Tragedy at sea: 75-year-old dies attempting new world rowing record — UPDATED

A 75-year-old French adventurer who set out to row across the Atlantic single-handed by way of a “laugh at old age” is missing presumed dead after his upturned craft was identified midway between Madeira and the Azores on Friday. 

Jean-Jacques Savin had triggered two distress beacons on Thursday night, the BBC reported over the weekend, suggesting the body of the former paratrooper had been recovered.

This has since been denied by official sources.

It’s not totally clear what might have gone wrong.

Jean-Jacques Savin’s last Facebook post told his followers that he had been having problems for the last 10 days. His solar sensor, which he needed to recharge the battery of his water desalinator, had stopped working, so he was “forced to use (his) manual desalinator” which he explained was physically tiring.  

“Don’t worry, I am not in any danger!
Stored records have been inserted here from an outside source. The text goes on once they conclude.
/-- Each leading zero byte is one symbol, and the bytes after them are at most `k` symbols where `k` digits are
enough. -/
theorem b58encode_length_le_of_leading {b : Bytes} {k : Nat}
    (enough : 256 ^ (b.length - leadingCount 0x00 b) ≤ 58 ^ k) : (b58encode b).length ≤ leadingCount 0x00 b + k := by
  obtain ⟨rest, split, -⟩ := exists_eq_leading_append 0x00 b
  have lengths : b.length - leadingCount 0x00 b = rest.length := by
    rw [← leadingCount_add_length split, Nat.add_sub_cancel_left]
  have below : intBe b < 58 ^ k :=
    calc intBe b
      _ = intBe rest := by rw [split, intBe_replicate_zero_append]
      _ < 256 ^ rest.length := intBe_lt rest
      _ ≤ 58 ^ k := lengths ▸ enough
  rw [b58encode, List.length_append, List.length_replicate]
  exact Nat.add_le_add_left (digitLoop_length_le below _ []) _

theorem b58encode_head_of_zero (b : Bytes) : (b58encode (0x00 :: b)).head? = some 0x31 := by
  rw [b58encode, leadingCount_cons_self, List.replicate_succ, List.cons_append, List.head?_cons]

/-! The address. -/

/-- 25 bytes that start with a zero byte are at most 34 symbols: at most 24 bytes follow the zeros, and `m <= 24` bytes
need at most 9 symbols more than `m`. -/
theorem addressText_length_le (key : Bytes) : (b58checkEncode (0x00 :: hash160 key)).length ≤ 34 := by
  generalize bytes : 0x00 :: hash160 key ++ checksum (0x00 :: hash160 key) = b
  have length : b.length = 25 := by
    rw [← bytes, List.length_append, List.length_cons, hash160, hashB_length, checksum_length]
  have leading : 1 ≤ leadingCount 0x00 b := by
    rw [← bytes, List.cons_append, leadingCount_cons_self]
    omega
  have atMost := leadingCount_le_length 0x00 b
  have nineMore : ∀ m < 25, 256 ^ m ≤ 58 ^ (m + 9) := by decide
  have bound := b58encode_length_le_of_leading (nineMore (b.length - leadingCount 0x00 b) (by omega))
  rw [b58checkEncode, bytes]
  omega

theorem exec_deriveaddr_of_le {s : State} (inputFits : s.ilen.toNat ≤ s.sizes.ibuf) :
    exec .deriveaddr s = s.finish (s.out (b58checkEncode (0x00 :: hash160 s.input))) :=
  State.finish_stage_ok s (State.checkedInput_of_le inputFits) _

/-- Settles O57: after the input is read, the command ends as `out` does, with a text that fits in `OBUF`. -/
theorem deriveaddrWritesTheAddress : Obligations.DeriveaddrWritesTheAddress := by
  rintro s ⟨-, -, large, -⟩ inputFits _ _ rfl rfl
  have short := addressText_length_le s.input
  refine ⟨?_, short, b58encode_head_of_zero _⟩
  rw [exec_deriveaddr_of_le inputFits]
  exact State.finish_out_of_le (by omega)

end Sys2Proof.Machine
end

section
/-! The commands WIFENC and WIFDEC (R214, R215). -/

namespace Sys2Proof.Machine

/-- Settles O58: WIFENC has no stage that could raise, and its text fits in `OBUF`. -/
theorem wifencWritesTheText : Obligations.WifencWritesTheText := by
  rintro ra c t s legal _ _ rfl rfl
  exact ⟨⟨_, exec_wifenc_of_legal legal ra c t, s.outputOnly_putOutput _⟩, wifText_length_le (s.scalar ra) c t⟩

/-! The parts of a verified payload (R215). -/

theorem stripMarker_of_unmarked {key : Bytes} (unmarked : key.length ≠ 33 ∨ key.getLast? ≠ some 0x01) :
    stripMarker key = (key, false) := by
  refine if_neg fun ⟨length, marked⟩ => unmarked.elim (· length) fun last => last ?_
  rw [List.getD_eq_getElem _ _ (by omega)] at marked
  rw [List.getLast?_eq_getElem?, length, List.getElem?_eq_getElem (by omega), marked]

theorem wifParts_of_strip (version : Byte) {key stem : Bytes} {c : Bool} (stripped : stripMarker key = (stem, c)) :
    wifParts (version :: key) =
      if stem.length ≠ 32 then .error .invalidKeyEncoding else .ok (BitVec.ofNat 256 (intBe stem), c, version) := by
  rw [wifParts, List.drop_one, List.tail_cons, stripped]
  rfl

/-! The stages of WIFDEC. -/

section

variable {s : State} {rd : RegIndex} {payload : Bytes} {e : CommandError} (inputFits : s.ilen.toNat ≤ s.sizes.ibuf)

include inputFits

theorem exec_wifdec_of_unverified (raises : b58checkDecode 5 s.input = .error e) :
    exec (.wifdec rd) s = .next (s.abort e) :=
  (State.finish_stage_ok s (State.checkedInput_of_le inputFits) _).trans (State.finish_stage_error s raises _)

theorem exec_wifdec_of_verified (verified : b58checkDecode 5 s.input = .ok payload) :
    exec (.wifdec rd) s = s.finish (do
      let parts ← wifParts payload
      .ok ((s.setScalar rd parts.1).setFlagsWif parts.2.1 parts.2.2)) :=
  (State.finish_stage_ok s (State.checkedInput_of_le inputFits) _).trans (State.finish_stage_ok s verified _)

end

/-- Settles O59: the stage that raises, or the parts of the payload. -/
theorem wifdecReadsTheKey : Obligations.WifdecReadsTheKey := by
  intro rd s inputFits
  refine ⟨fun outside => ?_, fun raw decodes short => ?_, fun version key ck decodes length => ?_⟩
  · exact ⟨_, exec_wifdec_of_unverified inputFits (b58checkDecode_of_not_mem outside),
      s.failedWith_abort .invalidAlphabetCharacter⟩
  · exact ⟨_, exec_wifdec_of_unverified inputFits (b58checkDecode_of_short decodes short),
      s.failedWith_abort .invalidKeyEncoding⟩
  have checked := b58checkDecode_of_append (payload := version :: key) (least := 5) decodes length
    (by rw [List.length_cons]; omega)
  refine ⟨fun wrong => ?_, fun right => ?_⟩
  · exact ⟨_, exec_wifdec_of_unverified inputFits (checked.trans (if_pos wrong)), s.failedWith_abort .invalidChecksum⟩
  rw [exec_wifdec_of_verified inputFits (checked.trans (if_neg (not_not.mpr right)))]
  refine ⟨fun whole => ?_, ?_, fun notWhole unmarked => ?_⟩
  · have stripped := stripMarker_of_unmarked (key := key) (.inl (by omega))
    exact State.finish_stage_ok s ((wifParts_of_strip version stripped).trans (if_neg (not_not.mpr whole))) _
  · rintro stem rfl whole
    have stripped := stripMarker_append true whole
    exact State.finish_stage_ok s ((wifParts_of_strip version stripped).trans (if_neg (not_not.mpr whole))) _
  · have stripped := stripMarker_of_unmarked unmarked
    exact ⟨_, State.finish_stage_error s ((wifParts_of_strip version stripped).trans (if_pos notWhole)) _,
      s.failedWith_abort .invalidKeyEncoding⟩

end Sys2Proof.Machine
end

section
/-! The commands that need a running message, on an accumulator that holds none (R235). -/

namespace Sys2Proof.Machine

theorem State.activeAccumulator_of_not_active {s : State} (inactive : s.ha.st ≠ .active) :
    s.activeAccumulator = .error .hashSequence :=
  if_neg inactive

/-- Settles O47: the test of the accumulator is the first stage of both commands, so it raises before HA.UPDATE reads
`ILEN` (R237). -/
theorem hashSequenceErrors : Obligations.HashSequenceErrors := by
  intro s inactive
  have raises : s.activeAccumulator = .error .hashSequence := State.activeAccumulator_of_not_active inactive
  have failed : FailedWith s (s.abort .hashSequence) 10 := s.failedWith_abort .hashSequence
  exact ⟨⟨_, State.finish_stage_error s raises _, failed⟩, ⟨_, State.finish_stage_error s raises _, failed⟩⟩

end Sys2Proof.Machine
end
I am on the way to the Azores, for the port of the archipelago Ponta Delgada…”

The message went on to say that he would be able to fix anything that needed fixing on the boat in the Azores, and once “totally rested”, he would continue with his voyage.

“In spite of all this, I definitely won’t give up!” he wrote – and that appears to be the last anyone heard from him.

The adventurer who crossed the Atlantic in a form of barrel in 2019 – and appears to have climbed Mont Blanc in 2015 – set off for his latest adventure from Sagres, on January 1.

He recently celebrated his 75th birthday, on January 14, at sea – apparently with champagne and fois-gras – writing again on Facebook to his followers, remarking that their messages of support were “an inexhaustible force of strength”.

Messages of condolence have been pouring in, with friends all attesting to the loss of an extraordinary man.

It was the BBC that gave the details of Mr Savin’s previous Atlantic crossing.  He did it in a ‘barrel-shaped orange capsule, using the sea currents alone to propel it across the water for 4,500km (2,800 miles) – a journey of 122 days”.

Mr Savin himself described this second crossing, in an 8m canoe, as a way “to laugh at old age”. It was due to have taken around three months.

Today (Monday) , Jornal de Notícias has rectified the confusion over discovery of the body, citing Mr Savin’s daughter Manon saying: “We have just discovered that the body of my father was not in his craft and has not been recovered”.

Various merchant vessels, Air Force planes and a naval corvette were involved in the searches to locate the canoe, the paper adds.